» **DATA RECORDS**:
-- ==== Sys2Proof/Tests/Slice0.lean ====
section
/-! SUPPORT. Tests: ill-formed terms that WellFormed refuses, worked cases of the spec, and for each statement with hypotheses a state
and operands that meet them. -/

namespace Sys2Proof.Tests

open Sys2Proof Sys2Proof.Machine

-- The tests are elaborated one after another: in parallel they would ask for more threads than the memory limit allows.
set_option Elab.async false

/-! ## Building small states and requests -/

/-- The state after a command. -/
def after (i : Instr) (s : State) : State :=
  match exec i s with
  | .next u => u
  | .fault _ => s
  | .refused _ => s

/-- A request area of tag 9 for node 1. -/
def rq (kind table count index word : Nat) (data : List Word := []) : ReqArea :=
  { target := 1, tag := 9, kind := BitVec.ofNat 3 kind, table := BitVec.ofNat 4 table, count := BitVec.ofNat 4 count
    index := BitVec.ofNat 8 index, word := BitVec.ofNat 8 word, data := Vector.ofFn fun i : Fin 8 => data.getD i.val 0 }

/-- A COMMAND. -/
def cmd (code : Nat) (index : Nat := 0) (d : Word := 0) : ReqArea := rq 2 0 0 index code [d]

/-- A header with its check, its unused bits 0, and a request area. -/
def header (kind n cycle position : Nat) (request : List Word := List.replicate 10 0) : Vector Word 13 :=
  let ws : List Word := [toWord (kind * 1073741824 + (n - 1) * 2097152 + cycle : Nat), toWord (position * 16777216 : Nat)] ++
    request
  Vector.ofFn fun i : Fin 13 => (ws ++ [headerCrc ws ++ (0 : BitVec 16)]).getD i.val 0

/-- A node with address 1 and both ports UP. -/
def node : State :=
  { State.reset with ring := { State.reset.ring with
      address := 1, portU := { state := .up, goodRun := 64 }, portD := { state := .up, goodRun := 64 } } }

/-- The node with its timebase LOCKED. -/
def locked : State := { node with tb := { node.tb with state := .locked } }

/-- Channel 0 in a state, its link PRESENT. -/
def chan0 (st : ChanState) (f : Record → Record := id) : State :=
  let x := locked.onChan 0 fun k => { k with record := f { k.record with status := { k.record.status with state := st } } }
  x.onLink 0 fun l => { l with present := true }

/-- A frame of one payload word, of which some words have passed. -/
def frame (phase : HeaderPhase) (passed : List Word) : Frame :=
  let h := if phase = .awaiting then [] else (header (if phase = .reset then 1 else 0) 1 7 0).toList
  { stamp := 5, path := .outD, lost := false, phase := phase, active := true, rx := h ++ passed, tx := h ++ passed
    times := (h ++ passed).map fun _ => 5 }

/-- The node with a frame being passed. -/
def passes (f : Frame) (s : State := node) : State := { s with ring := { s.ring with frame := some f } }

/-- A report with all currents and the angle 0. -/
def report : StageReport :=
  { echo := 0, ia := 0, ib := 0, ic := 0, u := 0, theta := 0, angleValid := true, temp := 0, desat := false, wasReset := false
    reply := none }

/-- An open window. -/
def window : Window := { period := 0, j := 0, time := 100, deadline := 5000, expected := 0 }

» **WHAT YOU NEED TO DO**: In the listing above, find the line with "def after (i" and the line with "Vector.ofFn fun i : Fin 13"; set down exactly those two lines and every line between them, nothing more.

» **YOUR RESPONSE**:
def after (i : Instr) (s : State) : State :=
  match exec i s with
  | .next u => u
  | .fault _ => s
  | .refused _ => s

/-- A request area of tag 9 for node 1. -/
def rq (kind table count index word : Nat) (data : List Word := []) : ReqArea :=
  { target := 1, tag := 9, kind := BitVec.ofNat 3 kind, table := BitVec.ofNat 4 table, count := BitVec.ofNat 4 count
    index := BitVec.ofNat 8 index, word := BitVec.ofNat 8 word, data := Vector.ofFn fun i : Fin 8 => data.getD i.val 0 }

/-- A COMMAND. -/
def cmd (code : Nat) (index : Nat := 0) (d : Word := 0) : ReqArea := rq 2 0 0 index code [d]

/-- A header with its check, its unused bits 0, and a request area. -/
def header (kind n cycle position : Nat) (request : List Word := List.replicate 10 0) : Vector Word 13 :=
  let ws : List Word := [toWord (kind * 1073741824 + (n - 1) * 2097152 + cycle : Nat), toWord (position * 16777216 : Nat)] ++
    request
  Vector.ofFn fun i : Fin 13 => (ws ++ [headerCrc ws ++ (0 : BitVec 16)]).getD i.val 0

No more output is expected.